Dr. Lance Liotta commented on the public response to the raw proteomics datasets that his group provided online as part of projects with the NCI. He noted that the NCI felt that the field would benefit from raw data sets generated as platforms were modified and developed. These data were partially-analyzed. In response, hundreds of people analyzed the data using their own methodologies, and feedback suggested both improved analytic methods and inabilities to reproduce the data. However, in some instances, the data were analyzed and papers were published without discussions with Dr. Liotta's research group. He therefore stressed the need for communication between those who post data and those who analyze it and publish their results. He noted that the concept of smaller groups that share data initially before posting ( e.g., PRIDE) is a good idea. Also, he urged data posters to consider protections of confidentiality for human sample databases, as it cannot be assumed that users will communicate how they plan to analyze the data or communicate the results. One attendee commented that this example illustrates the importance of meta-data standards.

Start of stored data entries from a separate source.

/-- A slot takes an input at its effective vector. -/
def Dev.slotTake (d : Dev) (c i v : Nat) (x : Inp) : Dev :=
  let cx := d.cx c
  let s := cx.aslot i
  let k := if s.perPin then x.slot else 0xFF
  let bad := x.src == .tdcRes && x.status != 1
  let sc := x.scalar (s.p0 / 2 ^ 25 % 64)
  let fl := x.flags + (if x.inv then 1 else 0) + (if bad then 16 else 0) + (if sc.2 && !x.inv && !bad then 2 else 0)
  let a := s.acc k
  let noted := { a with flags := Nat.lor a.flags fl }
  match s.kind with
  | 1 => if x.fail then d.setCx c (cx.setAslot i (s.setAcc k (a.fail v x))) else d
  | 2 =>
    if x.fail then d.setCx c (cx.setAslot i { s with fmG := some (v / 64), fmMap := setBits s.fmMap x.slot 1 1 }) else d
  | 3 =>
    if x.inv || bad then d.setCx c (cx.setAslot i (s.setAcc k noted))
    else (d.setCx c (cx.setAslot i (s.setAcc k (noted.stat sc.1)))).statsFull c i v k
  | 4 =>
    d.setCx c (cx.setAslot i (s.setAcc k (if x.inv || bad then { noted with excl := satTo (a.excl + 1) 32 } else noted.histo s.p0 sc.1)))
  | 5 => d.setCx c (cx.setAslot i (s.setAcc k (a.freq s.p1 x)))
  | 6 =>
    let r := noted.mask (maskTable s.units) v sc.1 (!x.inv && !bad)
    let none_ := s.accs.all (fun p => p.2.viol == 0)
    (d.setCx c (cx.setAslot i (s.setAcc k r.1))).maskAct c i v (r.2 && none_)
  | 7 => d.capture c i v x
  | 8 =>
    if x.win then d
    else d.setCx c (cx.setAslot i { s with trg := { s.trg with st := Tab.set (fun _ => 0) s.trg.st x.slot (trigState x) } })
  | _ => d

/-- An input is taken by the open slots, or dropped (R277). -/
def Dev.acqTake (d : Dev) (c v : Nat) (x : Inp) : Dev :=
  let n := c / 32
  let par := d.evalInj 0x23 n 0
  let d := if par.2 then (par.1.fltBit (acqBase n) 0).faultEvt 0x23 n 0 [c] true else par.1
  let far := x.src != .dpsV && x.src != .dpsI && ((d.cx c).site.getD x.slot 0) / 32 != n
  let d := if far then
      let r := d.evalInj 0x23 n 1
      if r.2 then (r.1.fltBit (acqBase n) 1).faultEvt 0x23 n 1 [c] true else r.1
    else d
  let is := (List.range 8).filter (fun i => ((d.cx c).aslot i).takes v x)
  let d := if is = [] then d.satInc (acqBase n) .ACQ_DROP_CNT_COUNT else d.satInc (acqBase n) .ACQ_IN_CNT_COUNT
  d.forAll is (fun d i => d.slotTake c i v x)

/-! ### Pattern triggers (R295 to R298) -/

/-- Does a nibble match the state of a site slot (R295). -/
def nibMatch (code st : Nat) : Bool :=
  let known := bitOf st 0
  let ch := bitOf st 3
  let cl := bitOf st 4
  match code with
  | 0 => true
  | 1 => known && cl
  | 2 => known && ch
  | 3 => known && !ch && !cl
  | 4 => known && !cl
  | 5 => known && !ch
  | 6 => bitOf st 1
  | 7 => bitOf st 2
  | _ => false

Participants then discussed the needs for biologists as users of proteomic data. It was observed that most biologists will not read tables of proteomic data; identified proteins must be shown to correlate with phenotypic relevance. Because conditions such as the CO 2 level and tissue-culture techniques affect the proteome, this presents a major problem for biological use. Another participant noted that transcriptomic and genomic correlation is a key to making effective use of proteomic data.

One attendee commented on the difficulty of enforcing community standards for analysis and suggested that the field consider the example set by the HGP. When the data are made available, the community will develop the tools necessary to make these data biologically relevant. One attendee asked whether the proteomics informatics community is positioned to influence editors' policies for accepting manuscripts in tandem with the ability to release data. In response, it was noted that the modified data-release policy for most of the proteome data must recognize efforts of the sequencing and bioinformatics groups, with timely release being key.

It was also observed that standards for bioinformatics cannot be divorced from those for methodologies; both must be developed in parallel. Also, the analog data from MS differs from the digital data from the human genome, and the digital format embeds a certain level of objectivity.